Breathwork for Barbecues
How to survive family, fireworks, and folding chairs without losing your cool (or your mind).
Here comes Memorial Day — the officially unofficial kickoff to summer.
Time for burgers, beverages, and that beautiful tradition of family chaos in the backyard.
You know the drill:
🍔 Overcooked burgers
👂 Screaming children
🎆 Questionable fireworks
🪑 And folding chairs that may or may not collapse under you
It’s supposed to be festive. Relaxing. A celebration of freedom and fun.
But if you’re being honest? It also feels a bit like sensory warfare.
The combo of loud voices, strong smells, flashing lights, and all those people who suddenly remember your phone number when they need another side dish for a potluck...
It can be intense.
And let’s not forget the family dynamics. Because nothing says summer like someone bringing up politics, parenting styles, or life choices over a soggy paper plate of potato salad.
Welcome to the Overstimulated Olympics
If you find yourself exhausted before the first sparkler gets lit, you’re not broken — you’re human.
Here’s why BBQs, family gatherings, and patriotic chaos can send your nervous system into overdrive:
Noise overload: Your brain can only process so much chatter, music, and firecracker booms before it throws up a “nope” sign.
Social fatigue: Small talk is a limited resource. Yours might be on empty by the time someone asks if you’ve “been busy lately.”
Crowd compression: Being squished into lawn chairs between people who never mastered personal space? Yeah, your body notices
Expectation exhaustion: You’re supposed to be cheerful, grateful, sociable, and help clean up the grill? That’s a whole lot of being “on”.
Breathwork: Your Backyard Survival Tool
You can’t control the fireworks, the overly mayonaisey potato salad, or your cousin’s unsolicited conspiracy theories.
But you can control your breath.
And sometimes, that’s enough to save your nervous system — and your dignity — from meltdown.
Here are a few BBQ-approved breath tricks you can sneak in between bites and small talk.
1. The Invisible Lengthened Exhale (a.k.a. Ninja Breath)
When you’re mid-conversation and starting to feel your insides clench:
Keep breathing through your nose.
Gently extend your exhale longer than your inhale — silently and subtly.
Example: inhale for 4 counts, exhale for 6–8 counts.
Keep your face neutral and let the longer exhale do the work of signaling safety to your nervous system.
Pro tip: No one will notice, but you might feel like you just got an internal chill pill. Works great while holding a drink or zoning out by the chip bowl.
2. The Bathroom Sigh-Out
Need a quick escape? Or just happen to be in the bathroom already (because, same)?
Take a slow inhale through your nose.
Exhale with a big, exaggerated, audible sigh out the mouth.
Let your shoulders drop. Maybe even shake them out a little.
Repeat 3–5 times.
Bonus: You can make this sigh as loud and dramatic as you want. The bathroom is your safe zone.

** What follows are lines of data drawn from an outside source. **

/-- RAMP_QUERY (R135). -/
def execRampQuery (h : CmdHdr) (tile : Byte) (resultAddr : BitVec 64) (s : State) : Host.Outcome State Fault Refusal :=
  match toFin? 16 tile.toNat with
  | none => .next (untimedCmd h true (fun _ s => s) s)
  | some n => .next (untimedCmd h false (fun t s =>
      tileMod n (fun x => { x with queries := x.queries ++ [(t, resultAddr)] }) s) s)

/-- TILE_STAT (R105). -/
def tileStat (s : State) (n : Fin 16) : Word :=
  let t := s.tiles[n]
  BitVec.ofNat 32 (t.active.val + bitAt (t.page.bind Page.tickProg).isSome 1 + bitAt (t.page.bind Page.bgProg).isSome 2 +
    bitAt (fenced s (.tile n)) 3 + bitAt s.wear.clockStep 4 + bitAt t.overrunLast 5)

end Sys2Proof.Machine
end

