-- ==== Sys2Proof/Machine/Prot.lean ====
section
/-!
DEFINITION. Two-party protection (R465–R469, R476): requester classes, proposals, confirmations, refusals, and the committed
values in the configuration store.
-/
namespace Sys2Proof.Machine

/-- The requester class of an access path (R466); 3 = none. -/
def pathClass : AccessPath → Nat
  | .bar0 => 0 | .tunnelReg => 1 | .mb1 => 2 | .dma => 3 | .mb0 => 3

/-- The reasons of a refusal (R468, R476). -/
def Refuse.directWrite : Nat := 4
def Refuse.busy : Nat := 5
def Refuse.sameClass : Nat := 6
def Refuse.crcMismatch : Nat := 7
def Refuse.noProposal : Nat := 8
def Refuse.timeout : Nat := 9
def Refuse.noClass : Nat := 10

def protMod (f : Prot → Prot) (s : State) : State := { s with prot := f s.prot }

/-- Record a refusal (R468): counted, kept in PROT_LAST_REFUSE, raised with the class as its instance and with that record as its DETAIL. `word` is the offset ÷ 4
of a DIRECT_WRITE. -/
def refuse (cls reason word : Nat) (s : State) : State :=
  let last := BitVec.ofNat 32 (cls % 4 + reason * 16 + word * 65536)
  raise Src.protRefused (cls % 4) last.toNat
    (regSet Reg.protLastRefuse last
      (bump Reg.protRefuseCount 1 (protMod (fun p => { p with lastResult := reason }) s)))

/-- Word `j` (0 OFS, 1 VAL, 2 MASK) of item k. -/
def protItem (s : State) (k j : Nat) : Word := regGet s (Reg.protItemOfs k + 4 * j)

/-- The bits two-party protection alone changes in the register at an offset (R465); 0 where there are none. -/
def rwpMask (off : Nat) : Word := (regRow off).elim 0 fun r => r.rwp

/-- Does item k pass the check of a PROPOSE (R467)? -/
def itemOk (s : State) (k : Nat) : Bool :=
  let off := (protItem s k 0).toNat
  let m := rwpMask off
  decide (off % 4 = 0) && decide (m ≠ 0) && decide (protItem s k 2 &&& ~~~ m = 0) &&
    decide (protItem s k 1 &&& ~~~ (protItem s k 2) = 0)

/-- The bytes a confirmation is computed over: the items, then the nonce (R467). -/
def proposalBytes (s : State) : List Byte :=
  ((List.range s.prot.count).flatMap fun k => leBytes 4 (protItem s k 0).toNat ++ leBytes 4 (protItem s k 1).toNat ++
    leBytes 4 (protItem s k 2).toNat) ++ leBytes 4 s.prot.nonce.toNat

/-- End the proposal: STATE returns to IDLE and the nonce reads 0. -/
def endProposal (s : State) : State := protMod (fun p => { p with proposed := false, nonce := 0, count := 0 }) s

/-- Write one protected register under its mask: (old AND NOT MASK) OR VAL. -/
def applyItem (s : State) (k : Nat) : State :=
  let off := (protItem s k 0).toNat
  let src := (off - 0x8400) / 4
  let old := severity s src
  let s1 := regSet off ((regGet s off &&& ~~~ (protItem s k 2)) ||| protItem s k 1) s
  if 0x8400 ≤ off ∧ off < 0x8800 then severityChanged src old s1 else s1

/-- The protected values in force that differ from the reset values, as the store keeps them (R465). -/
def rwpInForce (s : State) : Regs :=
  s.regs.filterMap fun e =>
    let m := rwpMask e.1
    if m = 0 ∨ e.2 &&& m = regReset e.1 &&& m then none else some (e.1, e.2 &&& m)

/-- Both copies of the configuration store. -/
def storeMod (f : StoreCopy → StoreCopy) (s : State) : State := { s with flash := { s.flash with copies := vmap f s.flash.copies } }

/-- A PROPOSE (R467); its nonce is a new non-zero value of the entropy source, a free value. -/
def propose (cls count : Nat) (s : State) : State :=
  if cls = 3 then refuse 3 Refuse.noClass 0 s
  else if s.prot.proposed then refuse cls Refuse.busy 0 s
  else if count = 0 ∨ 16 < count ∨ !(List.range count).all (itemOk s) then protMod (fun p => { p with lastResult := 2 }) s
  else
    let f := freshFree 32 s
    protMod (fun p => { p with proposed := true, classA := ⟨cls % 4, Nat.mod_lt _ (by decide)⟩, count := count,
                               nonce := BitVec.ofNat 32 (f.1 % (2 ^ 32 - 1) + 1), proposedAt := s.time.refTime }) f.2

/-- A WITHDRAW (R468). -/
def withdraw (cls : Nat) (s : State) : State :=
  if cls = 3 then refuse 3 Refuse.noClass 0 s
  else if !s.prot.proposed then refuse cls Refuse.noProposal 0 s
  else if s.prot.classA.val ≠ cls then refuse cls Refuse.busy 0 s
  else protMod (fun p => { p with lastResult := 3 }) (endProposal s)

/-- Commit the proposal (R467, R469): every item at once, then the store write begins. -/
def commitProposal (s : State) : State :=
  let s1 := (List.range s.prot.count).foldl applyItem s
  protMod (fun p => { p with lastResult := 1, commitSeq := satN 16 (p.commitSeq + 1), storeBusy := true }) (endProposal s1)

/-- A write of PROT_CONFIRM (R467, R468): CRC_6 computes the check (R423). -/
def protConfirm (cls : Nat) (value : Word) (s : State) : State :=
  if cls = 3 then refuse 3 Refuse.noClass 0 s
  else if !s.prot.proposed then refuse cls Refuse.noProposal 0 s
  else if s.prot.classA.val = cls then refuse cls Refuse.sameClass 0 s
  else
    let r := crc32c (proposalBytes s)
    let s1 := crcLeft 6 r (proposalBytes s).length s
    if value = r then commitProposal s1 else refuse cls Refuse.crcMismatch 0 (endProposal s1)

/-- A write of PROT_CMD (R476). -/
def protCmd (cls : Nat) (value : Word) (s : State) : State :=
  match fld value 1 0 with
  | 1 => propose cls (fld value 12 8) s
  | 2 => withdraw cls s
  | _ => if cls = 3 then refuse 3 Refuse.noClass 0 s else s

/-- A write of an item register (R467, R468). -/
def protItemWrite (cls off : Nat) (value : Word) (s : State) : State :=
  if cls = 3 then refuse 3 Refuse.noClass 0 s
  else if s.prot.proposed then refuse cls Refuse.busy 0 s
  else regSet off value s

/-- PROT_TIMEOUT (R468): 10 s without a matching confirmation. -/
def execProtTimeout (s : State) : Host.Outcome State Fault Refusal :=
  if s.prot.proposed ∧ mayHavePassed s s.prot.proposedAt (10 * refSecond) = true then
    fin (refuse s.prot.classA.val Refuse.timeout 0 (endProposal s))
  else .next s

/-- PROT_STORE_DONE (R469): the committed values stand in both copies. -/
def execProtStoreDone (s : State) : Host.Outcome State Fault Refusal :=
  if s.prot.storeBusy then
    .next (storeMod (fun c => { c with rwp := rwpInForce s, commitSeq := BitVec.ofNat 16 s.prot.commitSeq })
      (protMod (fun p => { p with storeBusy := false }) s))
  else .next s

/-- SECONDS_LEFT (R476): the whole seconds that have begun. -/
def secondsLeft (s : State) : Nat :=
  if s.prot.proposed then ceilDiv (s.prot.proposedAt + 10 * refSecond - s.time.refTime) refSecond else 0

/-- PROT_STAT (R476). -/
def protStat (s : State) : Word :=
  BitVec.ofNat 32 (bitAt s.prot.proposed 0 + bitAt s.prot.storeBusy 1 + s.prot.classA.val * 4 + s.prot.lastResult * 16 +
    secondsLeft s * 256 + s.prot.commitSeq * 65536)

end Sys2Proof.Machine
end

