/-- One AUDIO_OUT channel at a boundary: the block for the boundary LEAD ticks ahead is read (R398, R399). -/
def runAudioOut (d : Fin 32) (s0 : State) : State :=
  let s := dmaFetch d (if s0.dma[d].cur.isNone then dmaBegin d 4096 s0 else s0)
  match s.dma[d].cur with
  | some x =>
    let n := dmaBlockSize s s.dma[d]
    let a := x.desc.hostAddr.toNat + x.done
    let at_ := now s + s.dma[d].lead
    let y := { x with done := x.done + n, firstTick := x.firstTick.orElse fun _ => some at_ }
    let ends := decide (x.desc.length ≤ y.done)
    dmaMod d (fun c => { c with cur := if ends then none else some y,
                                blocks := c.blocks ++ [{ at_ := at_, addr := a, bytes := hostRead s a n, last := if ends then some y else none }] })
      (useRead (.dma d) a n s)
  | none => if s.dma[d].state = .running then countFlag Reg.dmaUnderrunCount Reg.dmaErrStat 1 1 s else s

/-- The audio channels at a boundary. -/
def runDmaAudio (s : State) : State :=
  if dmaHalted s then s
  else (fins 32).foldl (fun s (d : Fin 32) =>
    let c := s.dma[d]
    if c.state = .stopped ∨ c.state = .halted then s
    else if c.mode = 2 then runAudioIn d s
    else if c.mode = 3 then runAudioOut d s else s) s

end Sys2Proof.Machine
end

3. The Classic Hide and Breathe
If it’s all too much and you need a real step away:
Slip out to the car, behind the house, or anywhere the folding chairs can’t follow.
Place a hand on your belly and breathe slowly into it.
Focus on making your exhale twice as long as your inhale.
Stay for 1–3 minutes, letting your system recalibrate.
This is your “full reset.” No one needs to know. You can re-enter the party as your less edgy, more centered self.
Last Gasp
You don’t have to love every moment of the “hello, summer!” party you’re attending. But you can love the way your breath helps you stay present, calm, and maybe even enjoy the ride — or at least get through it without plotting your escape route during dessert.
So this summer…
Breathe deep.
Exhale longer.
And maybe pack your own comfy chair.
Because self-care comes in many forms.
Speaking of which, I’m taking my own advice and stepping into a little pause before summer really kicks off. I’ll see you back here soon, fully exhaled with some fresh breathwork.
In the meantime, if you’d like some more quick, easy, and yet super effective breathing techniques, download your free “Five Breaths in Five Minutes” toolkit.
“The only thing I ever learned from fireworks is that if you light the wrong end, you’re in trouble.”
Anonymous
Hmm... I never saw you at one of my family barbecues. But you nailed it as surely as if you had been! Adding your breathwork to my hide-out in the bathroom trick. I never spend long before someone knocks ever-so-not-gently on the door, so this ought to speed it up without tears. On my part. Or theirs.